Home cooks of all skill levels can save money by using their kitchens more efficiently. By modifying cooking habits, making better use of existing appliances and purchasing new appliances that are energy-efficient, home cooks can save money, extend the working life of cookware and lessen the time spent cooking. These tactics are part of Green Cooking, which is about reducing waste, using less energy, less water and making less noise during the cooking process.
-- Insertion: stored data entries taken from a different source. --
-- ==== Sys2Proof/WellFormed.lean ====
section
/-! DEFINITION. Which terms of the syntax mean something: the ranges of the device parameters, the accesses the bus
carries, the script lines whose indices have an address. A command has no operand (30_encoding.md R113), so there is
no ill-formed one. -/

namespace Sys2Proof

/-- Every command is well formed: it carries no field that could be out of range (30_encoding.md R113). -/
def Instr.wf : Instr → Bool
  | .nop | .softReset | .configure | .addFrame | .finish => true
  | .diffRect | .lzwEncode | .hashInit | .hashExtend | .hashSeq => true

/-- The ranges of 00_scope.md R8. -/
def Params.wf (d : Params) : Bool :=
  (1 ≤ d.inWords && d.inWords ≤ 2 ^ 22) && (1 ≤ d.outBytes && d.outBytes ≤ 2 ^ 24) && 1 ≤ d.maxFrames

namespace Machine

/-- The host's transactions that have a step (20_memory.md R88). -/
def HostEvent.wf : HostEvent → Bool
  | .read a n => accessOk a n
  | .write a n _ => accessOk a n
  | .reset => true

/-- A numeric address in a script line is one the bus carries (30_encoding.md R126, 20_memory.md R88). -/
def RegRef.wf : RegRef → Bool
  | .named _ => true
  | .addr a => accessOk a 4

/-- A script line names only addresses the bus has (20_memory.md R80) and only the palette entries PAL0 .. PAL15
(30_encoding.md R126). The spec bounds neither the indices of WRIN and RDOUT nor the counts of LOADIN and SETPAL
(R125, R128, R129) and does not say what an address past 32 bits is. DESIGN CHOICE (safe): a line with one, or with a
palette index above 15, is ill-formed; any other index is well formed, also above its window, where 20_memory.md R81
says what the access does (log entry 23). -/
def ScriptLine.wf : ScriptLine → Bool
  | .wr r _ | .rd r | .expect r _ => r.wf
  | .wrin i _ => inBase + 4 * i < 2 ^ 32
  | .rdout j => outBase + 4 * j < 2 ^ 32
  | .loadin vs => inBase + 4 * vs.length ≤ 2 ^ 32
  | .loadinTimes _ n => inBase + 4 * n ≤ 2 ^ 32
  | .setpal cs => cs.length ≤ maxPalette
  | .command i | .run i _ _ => i.wf
  | .cmdw _ | .reset | .comment _ | .expectOut _ => true

end Machine

end Sys2Proof
end

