/-! ## The command port (30_encoding.md R110; 10_state.md R37) -/

theorem runCommand_of_decode {w : Word} {i : Instr} (h : decode w = .ok i) (s : State) : runCommand w s = exec i s := by
  rw [runCommand, h]

theorem runCommand_of_illegal {w : Word} (h : ∀ i, decode w ≠ .ok i) (s : State) :
    runCommand w s = .next (illegalWord s) := by
  rcases runCommand_cases w s with ⟨i, hi, -⟩ | ⟨r, -, he⟩
  · exact absurd hi (h i)
  · exact he

theorem illegalWord_of_ne_fault {s : State} (h : s.phase ≠ .fault) : illegalWord s = raiseFault .illegalCommand s :=
  if_neg h

theorem illegalWord_of_fault {s : State} (h : s.phase = .fault) : illegalWord s = s := if_pos h

theorem toNat_opcodeOf_mem (i : Instr) :
    (opcodeOf i).toNat ∈ [0x00, 0x01, 0x10, 0x11, 0x12, 0x13, 0x20, 0x30, 0x31, 0x32] := by cases i <;> decide

/-- The two causes of R116, each on its own, shut every command out. -/
theorem decode_ne_ok_of_illegal {w : Word}
    (h : w.toNat / 2 ^ 24 ∉ [0x00, 0x01, 0x10, 0x11, 0x12, 0x13, 0x20, 0x30, 0x31, 0x32] ∨ w.toNat % 2 ^ 24 ≠ 0)
    (i : Instr) : decode w ≠ .ok i := by
  intro hd
  obtain ⟨hop, hrsvd⟩ := eq_encode_iff.mp (decode_eq_ok_iff.mp hd)
  rcases h with h | h
  · rw [← toNat_opcodeField, hop] at h
    exact h (toNat_opcodeOf_mem i)
  · rw [← toNat_rsvdField, hrsvd] at h
    exact h rfl

/-- Settles O9. -/
theorem illegalWordsRaiseIllegalCommand : Obligations.IllegalWordsRaiseIllegalCommand := by
  unfold Obligations.IllegalWordsRaiseIllegalCommand
  intro s w h
  rw [runCommand_of_illegal (decode_ne_ok_of_illegal h)]
  exact ⟨fun hp => congrArg _ (illegalWord_of_ne_fault hp), fun hp => congrArg _ (illegalWord_of_fault hp)⟩

/-! ## A CMD write in the script (30_encoding.md R110, R125) -/

theorem Reg.accessOk_addr (r : Reg) : accessOk r.addr 4 = true := by
  rw [accessOk_iff, Reg.toNat_addr]
  cases r with
  | pal i => exact ⟨rfl, by simp only [Reg.offset]; omega⟩
  | _ => decide

theorem hostEvent_writeCmd (w : Word) (s : State) : hostEvent (writeTo .cmd w) s = runCommand w s := by
  rw [writeTo, hostEvent_write (Reg.accessOk_addr .cmd), memWrite_cmd]

theorem hostEvent_issueCommand (i : Instr) (s : State) : hostEvent (issueCommand i) s = exec i s := by
  rw [issueCommand, hostEvent_writeCmd, runCommand_of_decode (decode_encode i)]

/-- Settles O1. -/
theorem stepRunsTheDecodedCommand : Obligations.StepRunsTheDecodedCommand := by
  unfold Obligations.StepRunsTheDecodedCommand
  intro s w i es hs hd
  calc step s = hostEvent (writeTo .cmd w) (s.setScript es) := step_of_script_cons hs
    _ = runCommand w (s.setScript es) := hostEvent_writeCmd w _
    _ = exec i (s.setScript es) := runCommand_of_decode hd _

/-- A whole command word is its own table word (20_memory.md R85). -/
@[simp] theorem tableWord_toNat (w : Word) : tableWord 32 w.toNat = w := by
  rw [tableWord, Nat.mod_eq_of_lt w.isLt, BitVec.ofNat_toNat, BitVec.setWidth_eq]

/-- Settles O4. -/
theorem placedCommandWordRunsNext : Obligations.PlacedCommandWordRunsNext := by
  unfold Obligations.PlacedCommandWordRunsNext
  intro s i
  have hplaced : (s.withFetchWord 32 (encode i).toNat).script = issueCommand i :: s.script := by
    simp [State.withFetchWord, State.setScript, issueCommand, writeTo]
  refine ⟨by simp [decodeTableWord], ?_⟩
  rw [step_of_script_cons hplaced, hostEvent_issueCommand]
  rfl

/-! ## The permission table (30_encoding.md R118) -/

/-- The pairs outside FAULT in which the table says no. -/
def forbiddenPairs : List (Instr × Phase) :=
  [(.configure, .accumulating), (.configure, .finalized), (.addFrame, .idle), (.addFrame, .finalized),
    (.finish, .idle), (.finish, .finalized), (.diffRect, .idle), (.lzwEncode, .accumulating), (.lzwEncode, .finalized)]

theorem mem_forbiddenPairs {i : Instr} {p : Phase} :
    (i, p) ∈ forbiddenPairs ↔ allowed i p = false ∧ p ≠ .fault := by cases i <;> cases p <;> decide

theorem exec_of_forbidden {i : Instr} {s : State} (h : (i, s.phase) ∈ forbiddenPairs) :
    exec i s = .next (raiseFault .badState s) := by
  obtain ⟨ha, hp⟩ := mem_forbiddenPairs.mp h
  simp [exec_eq_issue, issue, ha, hp]

theorem exec_of_allowed {i : Instr} {s : State} (h : allowed i s.phase = true) : exec i s = .next (effect i s) := by
  rw [exec_eq_issue, issue_allowed h]

theorem exec_of_fault {i : Instr} {s : State} (hp : s.phase = .fault) (hi : i ≠ .softReset) : exec i s = .next s := by
  have ha : ¬ allowed i s.phase = true := fun h => ne_fault_of_allowed hi h hp
  rw [exec_eq_issue, issue, if_neg ha, if_pos hp]

/-! ### What the effects raise, in any state

Outside the invariant FINISH can meet an empty rectangle, so the compressor's EMPTY_INPUT joins the running faults. -/

theorem lzwStream_error_cases {d : Params} {p : PaletteSize} {sym : List Nat} {f : FaultCode}
    (h : lzwStream d p sym = .error f) : f.isRunning ∨ f = .emptyInput := by
  by_cases hne : sym = []
  · subst hne
    cases h
    exact .inr rfl
  · exact .inl (.inl (lzwStream_error hne h))

theorem emitFrame_error {s : State} {acc f : Nat} {r : Rect} {b : OutBuf} {e : FaultCode}
    (h : emitFrame s acc f r b = .error e) : e.isRunning ∨ e = .emptyInput := by
  have overflow {b : OutBuf} {ys : List Byte} {e : FaultCode} (he : outAppendAll s.dev.outBytes b ys = .error e) :
      e.isRunning ∨ e = .emptyInput := .inl (.inr (outAppendAll_error he))
  unfold emitFrame at h
  dsimp only at h
  split at h
  · rename_i he; cases h; exact overflow he
  · split at h
    · rename_i he; cases h; exact overflow he
    · split at h
      · rename_i he; cases h; exact lzwStream_error_cases he
      · exact overflow h

theorem finishFrame_error {s : State} {f : Nat} {k : FinishPass} {b : OutBuf} {e : FaultCode}
    (h : finishFrame s f k b = .error e) : e.isRunning ∨ e = .emptyInput := by
  unfold finishFrame at h
  dsimp only at h
  split at h
  · cases h
  · split at h
    · cases h
    · split at h
      · rename_i he; cases h; exact emitFrame_error he
      · cases h

theorem finishLoop_error {s : State} {e : FaultCode} {fs : List Nat} :
    ∀ {k : FinishPass} {b : OutBuf}, finishLoop s fs k b = .error e → e.isRunning ∨ e = .emptyInput := by
  induction fs with
  | nil => intro k b h; cases h
  | cons f fs ih =>
    intro k b h
    unfold finishLoop at h
    split at h
    · rename_i he; cases h; exact finishFrame_error he
    · exact ih h

theorem finishOut_error {s : State} {e : FaultCode} (h : finishOut s = .error e) : e.isRunning ∨ e = .emptyInput := by
  unfold finishOut at h
  split at h
  · exact .inl (.inr (outAppendAll_error h))
  · split at h
    · rename_i he; cases h; exact finishLoop_error he
    · exact .inl (.inr (outAppendAll_error h))

theorem ne_badState_of_run {e : FaultCode} (h : e.isRunning ∨ e = .emptyInput) : e ≠ .badState := by
  rintro rfl
  simp [FaultCode.isRunning] at h

section NoBadState

variable {s : State} (h : s.faultCode ≠ .badState)

include h

theorem configureBody_ne_badState : (configureBody s).faultCode ≠ .badState := by
  rcases configureBody_cases s with ⟨-, he⟩ | ⟨p, -, ⟨-, he⟩ | ⟨b, -, he⟩⟩ <;> simp [he, h]

theorem addFrameBody_ne_badState : (addFrameBody s).faultCode ≠ .badState := by
  rcases addFrameBody_cases s with ⟨-, he⟩ | ⟨-, -, he⟩ | ⟨-, -, he⟩ <;> simp [he, h]

theorem finishBody_ne_badState : (finishBody s).faultCode ≠ .badState := by
  rcases finishBody_cases s with ⟨e, hf, he⟩ | ⟨b, -, he⟩
  · simpa [he] using ne_badState_of_run (finishOut_error hf)
  · simpa [he] using h

theorem diffRectBody_ne_badState : (diffRectBody s).faultCode ≠ .badState := by
  rcases diffRectBody_cases s with ⟨-, he⟩ | ⟨-, -, he⟩
  · simp [he]
  · rw [he]
    cases bbox (s.frame s.arg0Nat) (s.frame s.arg1Nat) s.session.width.toNat s.session.height.toNat <;> exact h

theorem lzwEncodeRun_ne_badState (p : PaletteSize) : (lzwEncodeRun s p).faultCode ≠ .badState := by
  rcases lzwEncodeRun_cases s p with ⟨f, hf, he⟩ | ⟨bytes, -, ⟨-, he⟩ | ⟨b, -, he⟩⟩
  · simpa [he] using ne_badState_of_run (lzwStream_error_cases hf)
  · simp [he]
  · simpa [he] using h

theorem lzwEncodeBody_ne_badState : (lzwEncodeBody s).faultCode ≠ .badState := by
  rcases lzwEncodeBody_cases s with ⟨-, he⟩ | ⟨p, -, ⟨-, he⟩ | ⟨-, -, he⟩ | ⟨-, -, he⟩⟩
  · simp [he]
  · simp [he]
  · simp [he]
  · rw [he]; exact lzwEncodeRun_ne_badState h p
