-- ==== Sys2Proof/Machine/Ops.lean ====
section
/-! DEFINITION. The operations every block shares: block updates, notices and replies, the transmitter, the request
window, the journal's append and halt, and the outbound queue with the completion of SYNC_LINEs. -/

namespace Sys2Proof.Machine

/-- How a command answers. -/
abbrev Result := Host.Outcome State Fault Refusal

/-! ## Updates of one block -/

/-- Update the pins. -/
def State.onPins (f : Pins → Pins) (s : State) : State := { s with pins := f s.pins }
/-- Update the port of a side. -/
def State.onPort (side : Side) (f : Port → Port) (s : State) : State :=
  match side with
  | .U => { s with portU := f s.portU }
  | .P => { s with portP := f s.portP }
/-- Update the Screening Unit. -/
def State.onScreening (f : Screening → Screening) (s : State) : State := { s with screening := f s.screening }
/-- Update the Aisle Link Controller. -/
def State.onLink (f : Link → Link) (s : State) : State := { s with link := f s.link }
/-- Update the Passage Controller. -/
def State.onPassage (f : Passage → Passage) (s : State) : State := { s with passage := f s.passage }
/-- Update the Emergency Unit. -/
def State.onEmergency (f : Emergency → Emergency) (s : State) : State := { s with emergency := f s.emergency }
/-- Update the Fare Journal. -/
def State.onJournal (f : Journal → Journal) (s : State) : State := { s with journal := f s.journal }
/-- Update the Time Base. -/
def State.onTime (f : TimeBase → TimeBase) (s : State) : State := { s with time := f s.time }
/-- Update the Service Controller. -/
def State.onService (f : Service → Service) (s : State) : State := { s with service := f s.service }
/-- Update the Host Link Controller. -/
def State.onHost (f : HostLink → HostLink) (s : State) : State := { s with host := f s.host }

/-! ## Notices, clone findings and tap results (R186 to R188) -/

/-- A notice joins the pending set unless its kind stands in it (R186). -/
def HostLink.raise (kind : NoticeKind) (h : HostLink) : HostLink :=
  if kind ∈ h.notices then h else { h with notices := h.notices ++ [kind] }

/-- Raise a notice (R186). -/
def State.raise (kind : NoticeKind) (s : State) : State := s.onHost (HostLink.raise kind)

/-- A clone finding replaces the latest, adds one to the count held at 65,535, and raises CLONE_DETECTED (R188). -/
def State.noteFinding (card : CardNo) (kind : FindingKind) (s : State) : State :=
  (s.onHost fun h => { h with finding := some { card := card, kind := kind }, findings := min 65535 (h.findings + 1) })
    |>.raise .cloneDetected

/-- The notice of a side's tap result (R187). -/
def resultNotice : Side → NoticeKind
  | .U => .tapResultU
  | .P => .tapResultP

/-- A side's latest tap result is replaced and its notice raised (R187). -/
def State.giveResult (side : Side) (r : TapResult) (s : State) : State :=
  (s.onHost fun h =>
    match side with
    | .U => { h with tapU := some r }
    | .P => { h with tapP := some r }).raise (resultNotice side)

/-! ## Replies (R180) and the request window (R179) -/

/-- A reply joins those waiting, in the order of forming. Once a RESET is taken no further reply is sent (R184). -/
def State.reply (tag : Byte) (kind : ReqKind) (body : ReplyBody) (s : State) : State :=
  if s.host.resetTaken then s
  else s.onHost fun h =>
    { h with replies := h.replies ++ [{ tag := tag, kind := kind, body := body, linkRefusal := false }] }

/-- The frame in transmission is a link refusal. -/
def HostTx.isLinkRefusal : HostTx → Bool
  | .reply r => r.linkRefusal
  | .notice _ => false

/-- A link refusal waits or is being sent (R179). -/
def HostLink.refusalWaits (h : HostLink) : Bool :=
  h.replies.any Reply.linkRefusal || h.tx.elim false HostTx.isLinkRefusal

/-- A link refusal takes the one place there is, or is discarded (R179). -/
def State.linkRefuse (tag : Byte) (kind : ReqKind) (code : RefusalCode) (s : State) : State :=
  if s.host.refusalWaits then s
  else s.onHost fun h =>
    { h with replies := h.replies ++ [{ tag := tag, kind := kind, body := .refused code, linkRefusal := true }] }

/-- A host frame has been received whole or is discarded: the receiver hunts for the next (R178). -/
def State.endHostFrame (s : State) : State := s.onHost fun h => { h with rxInFrame := false }

/-- A request enters the window (R179). -/
def State.enter (tag : Byte) (s : State) : State := s.onHost fun h => { h with window := h.window ++ [tag] }

/-- How the checks of R179 before the kind's own form come out. -/
inductive Admission where
  | discarded | tagInUse | busy | admitted
  deriving DecidableEq, Repr

/-- Checks 1 and 2 of R179, and the discard after a RESET (R184). -/
def State.admission (s : State) (tag : Byte) (kind : ReqKind) : Admission :=
  if s.host.resetTaken then .discarded
  else if tag = 0 ∨ tag ∈ s.host.window then .tagInUse
  else if kind ≠ .reset ∧ 4 ≤ s.host.window.length then .busy
  else .admitted

/-- A request frame is taken (R179): refused outside the window, or handed on inside it. -/
def State.take (tag : Byte) (kind : ReqKind) (act : State → State) (s : State) : State :=
  match s.admission tag kind with
  | .discarded => s.endHostFrame
  | .tagInUse => s.endHostFrame.linkRefuse tag kind .tagInUse
  | .busy => s.endHostFrame.linkRefuse tag kind .busy
  | .admitted => act (s.endHostFrame.enter tag)

/-- A request that passed the checks of R179 but for its length and values: BAD_LENGTH and RANGE are answered here,
the values go to the owner. So RANGE goes before what the owner's rule asks of its state, also where no rule orders the
two: a STAFF_PASS before GATE_STATE and AISLE_BUSY (R137), the action of a DENY_ADD before TABLE_FULL (R73) (DESIGN
CHOICE, log 54). -/
def State.parsed {α : Type} (tag : Byte) (kind : ReqKind) (p : Parsed α) (act : α → State → State) (s : State) :
    State :=
  match p with
  | .badLength => s.reply tag kind (.refused .badLength)
  | .range n => s.reply tag kind (.range n)
  | .value a => act a s

/-! ## The transmitter (R185, R186) -/

/-- Notice kinds by priority. TAP_RESULT_U and TAP_RESULT_P share priority 6 (R185). -/
def NoticeKind.rank : NoticeKind → Nat
  | .emergencyChange => 1
  | .alarm => 2
  | .gateFault => 3
  | .cloneDetected => 4
  | .journalHalt => 5
  | .tapResultU => 6
  | .tapResultP => 6
  | .journalLevel => 7
  | .membershipChange => 8
  | .serviceState => 9

/-- The notice of highest priority, the earlier raised among equals (R185). -/
def topNotice : List NoticeKind → Option NoticeKind
  | [] => none
  | k :: ks =>
    match topNotice ks with
    | none => some k
    | some b => if k.rank ≤ b.rank then some k else some b

/-- The member rows that are ASSERTED or HELD, by address (R186); of each the address and the contribution alone (DESIGN
CHOICE, log 28). -/
def Link.contributors (l : Link) : List (Nat × ContributionKind) :=
  ((List.range 16).zip l.rows).filterMap fun p =>
    if p.2.contributes then some (p.1 + 1, p.2.contribution.kind) else none

/-- The body of a notice: a snapshot of the owning block (R186). -/
def State.snapshot (s : State) : NoticeKind → NoticeBody
  | .emergencyChange =>
    .emergencyChange s.emergency.fire s.emergency.hostFlag s.emergency.own s.emergency.line s.link.contributors
  | .alarm => .alarm s.passage.latches s.passage.lastAlarm
  | .gateFault => .gateFault s.passage.leaf s.passage.lastFault
  | .cloneDetected => .cloneDetected s.host.finding s.host.findings
  | .journalHalt => .journalHalt s.journal.view
  | .tapResultU => .tapResult .U s.host.tapU
  | .tapResultP => .tapResult .P s.host.tapP
  | .journalLevel => .journalLevel s.journal.records.length s.service.params.noticeLevel s.journal.oldest
  | .membershipChange =>
    .membershipChange s.link.addr s.link.state (s.link.rows.map fun r => (r.present, r.lastHeard))
  | .serviceState => .serviceState s.service.state s.missing

/-- A notice begins to be sent: it leaves the set; sending CLONE_DETECTED sets the count to 0 (R186, R188). -/
def State.sendNotice (kind : NoticeKind) (s : State) : State :=
  s.onHost fun h =>
    { h with
      tx := some (.notice (s.snapshot kind)), notices := h.notices.erase kind,
      findings := if kind = .cloneDetected then 0 else h.findings }

/-- The transmitter, when free, begins the reply formed first, else the notice of highest priority (R185). -/
def State.pump (s : State) : State :=
  match s.host.tx, s.host.replies with
  | some _, _ => s
  | none, r :: rest => s.onHost fun h => { h with tx := some (.reply r), replies := rest }
  | none, [] =>
    match topNotice s.host.notices with
    | none => s
    | some k => s.sendNotice k

/-- Every command ends with the transmitter's choice, and the part goes on (DESIGN CHOICE, log 8). -/
def done (s : State) : Result := .next s.pump

/-- The meaning of a host request: taken by R179, its body read, its owner's effect, then the transmitter. -/
def request {α : Type} (tag : Byte) (kind : ReqKind) (p : Parsed α) (act : α → State → State) (s : State) : Result :=
  done (s.take tag kind (State.parsed tag kind p act))

/-! ## The journal (R152 to R158) -/

/-- The class of a kind (R151). -/
def RecKind.cls : RecKind → RecClass
  | .entry | .graceEntry | .penaltyEntry | .exit | .missingEntryExit | .freeExit => .revenue
  | .cardBlocked | .inDoubt | .resolved => .revenue
  | .refusal | .exitGrace | .regrant | .doubleRegrant | .staffPass | .cloneLate | .unusedCredit | .alarm
  | .gateFault | .emergencyStart | .emergencyEnd | .shareDropped | .membership => .event

/-- The record takes the next serial and the counter's value (R152). -/
def Journal.push (body : RecBody) (now : Nat) (j : Journal) : Journal :=
  { j with
    records := j.records ++ [{ serial := j.nextSerial, time := now, body := body }],
    nextSerial := j.nextSerial + 1 }

/-- JOURNAL_LEVEL on the append that reaches the notice level (R154). -/
def State.judgeLevel (s : State) : State :=
  if s.journal.records.length = s.service.params.noticeLevel then s.raise .journalLevel else s

/-- The halt begins at or above the halt level (R155). -/
def State.judgeHalt (s : State) : State :=
  if !s.journal.halted && decide (s.service.params.haltLevel ≤ s.journal.records.length) then
    (s.onJournal fun j => { j with halted := true }).raise .journalHalt
  else s

/-- The halt ends at or below the resume level (R157). -/
def State.judgeResume (s : State) : State :=
  if s.journal.halted && decide (s.journal.records.length ≤ s.service.params.resumeLevel) then
    (s.onJournal fun j => { j with halted := false }).raise .journalHalt
  else s

/-- A load of the levels judges the halt against the new levels at once (R158). -/
def State.judgeLoadedLevels (s : State) : State := if s.journal.halted then s.judgeResume else s.judgeHalt

/-- An append: an EVENT record is skipped while the journal is halted, any other takes its place and the levels are
judged (R152, R156). -/
def State.append (body : RecBody) (s : State) : State :=
  if s.journal.halted && body.kind.cls == .event then s
  else ((s.onJournal (Journal.push body s.time.now)).judgeLevel).judgeHalt

/-! ## The outbound queue (R112, R113) and SYNC_LINE (R114) -/

/-- The card number of a queued frame. -/
def LinkMsg.card : LinkMsg → CardNo
  | .sighting c _ _ => c
  | .lapse c _ _ => c
  | .regrant c _ => c
  | .denyAdd c => c

/-- The kind of a queued frame. -/
def LinkMsg.kind : LinkMsg → MsgKind
  | .sighting _ _ _ => .sighting
  | .lapse _ _ _ => .lapse
  | .regrant _ _ => .regrant
  | .denyAdd _ => .denyAdd

/-- A queued frame, not in transmission, of the same kind and card (R112). -/
def QItem.matches (m : LinkMsg) (q : QItem) : Bool := !q.inTx && q.msg.kind == m.kind && q.msg.card == m.card

/-- The first frame of a list that a test accepts is changed. -/
def changeFirst {α : Type} (p : α → Bool) (f : α → α) : List α → List α
  | [] => []
  | x :: xs => if p x then f x :: xs else x :: changeFirst p f xs

/-- The first element of a list that a test accepts is removed. -/
def dropFirst {α : Type} (p : α → Bool) : List α → List α
  | [] => []
  | x :: xs => if p x then xs else x :: dropFirst p xs

/-- The link is OFFLINE (R101). -/
def LinkState.isOffline : LinkState → Bool
  | .offline _ => true
  | .listening => false
  | .member => false

/-- How a SYNC_LINE stands: it completes when the link is OFFLINE or no marked frame remains (R114). -/
def Link.syncReply (l : Link) (y : Sync) : Option ReplyBody :=
  if l.state.isOffline then some .offline
  else if l.queue.any fun q => q.marks.contains y.tag then none
  else some (.synced y.dropped)

/-- One outstanding SYNC_LINE is judged; when it completes it replies and its marks go. -/
def State.judgeSync (s : State) (y : Sync) : State :=
  match s.link.syncReply y with
  | none => s
  | some body =>
    (s.onLink fun l =>
      { l with
        syncs := l.syncs.filter fun z => z.tag != y.tag,
        queue := l.queue.map fun q => { q with marks := q.marks.filter (· != y.tag) } }).reply y.tag .syncLine body

/-- Every outstanding SYNC_LINE is judged (R114); of several completed by one event, the replies are formed in order of
arrival, for which the manual gives no rule (DESIGN CHOICE, log 47). -/
def State.judgeSyncs (s : State) : State := s.link.syncs.foldl State.judgeSync s

/-- The removed frame counts as dropped for each SYNC_LINE that marked it (R114). -/
def countDropped (q : QItem) (syncs : List Sync) : List Sync :=
  syncs.map fun y => if q.marks.contains y.tag then { y with dropped := y.dropped + 1 } else y

/-- Room for a new frame in a full queue: the oldest frame not in transmission goes, with a SHARE_DROPPED record
(R113). -/
def State.makeRoom (s : State) : State :=
  if Config.queueCap ≤ s.link.queue.length then
    match s.link.queue.find? fun q => !q.inTx with
    | none => s
    | some q =>
      ((s.onLink fun l =>
        { l with queue := dropFirst (fun x => !x.inTx) l.queue, syncs := countDropped q l.syncs }).append
          { kind := .shareDropped, card := some q.msg.card, reason := some (.dropped q.msg.kind) }).judgeSyncs
  else s

/-- A new frame joins as the newest, after the drop if the queue is full (R112 case 3). -/
def State.join (m : LinkMsg) (s : State) : State :=
  s.makeRoom.onLink fun l => { l with queue := l.queue ++ [{ msg := m, marks := [], inTx := false }] }

/-- The Screening Unit queues a frame (R112). Of two queued frames of its kind and card, neither in transmission, the
older is replaced (DESIGN CHOICE, log 43). -/
def State.enqueue (m : LinkMsg) (s : State) : State :=
  if s.link.queue.any (QItem.matches m) then
    match m.kind with
    | .denyAdd => s
    | .sighting | .lapse | .regrant =>
      s.onLink fun l => { l with queue := changeFirst (QItem.matches m) (fun q => { q with msg := m }) l.queue }
  else s.join m

/-! ## The drain of SUSPEND (R167) -/

/-- Every outstanding SUSPEND is answered, in order of arrival, and the list emptied. -/
def State.answerSuspends (body : ReplyBody) (s : State) : State :=
  (s.service.suspends.foldl (fun t tag => t.reply tag .suspend body) s).onService fun v => { v with suspends := [] }

/-- The drain completes when both ports are idle in SUSPENDING (R167). -/
def State.judgeDrain (s : State) : State :=
  if s.service.state == .suspending && s.portsIdle then
    ((s.onService fun v => { v with state := .suspended }).raise .serviceState).answerSuspends
      (.serviceState .suspended)
  else s

end Sys2Proof.Machine
end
Incorporating Green Cooking principles, the average household can minimize their home’s energy consumption and save hundreds of dollars per year on utility bills.
Using the following tips, you can maximize the efficiencies of your kitchen’s appliances and refine your cooking habits to save energy, save money and “cook green.”
1. Full-size ovens are not very efficient when cooking small quantities of food. When cooking small-to medium-sized meals, use a smaller toaster oven. In general, the smaller the appliance, the less energy used, so choose the smallest appliance suited to your cooking task. The more energy-efficient an appliance is, the less it costs to run.
2. Keep kitchen appliances and cookware clean. When surfaces are clean, you maximize the amount of energy reflected toward your food, cooking more quickly and evenly.
3. Utilize residual heat. Turn off the oven or electric stove top a few minutes before the end cooking time. The appliance will remain hot enough to complete the cooking process.
4. Energy-efficient appliances may sometimes cost more to segedinsky gulas purchase, but savings on utility bills will be realized in the long run. Try to gradually replace your old appliances with more energy-efficient models. Look for appliances with the Energy Star designation indicating that the appliance is up to current energy-efficiency standards. New and better appliances continue to be developed, cooking food faster and with greater convenience. And faster cooking times mean less energy use.
5. If you have an electric stove top, make sure your pan completely covers the heating element and is the same size as the burner. Use flat-bottomed pans that make full contact with the elements. For example, a six-inch pan on an eight-inch element wastes 40 percent of the element’s heat output. With gas burners, make sure the flame is fully below the pan; otherwise, heat is lost and energy is wasted. The moral is, if you use a small pan, use a small burner and vice versa.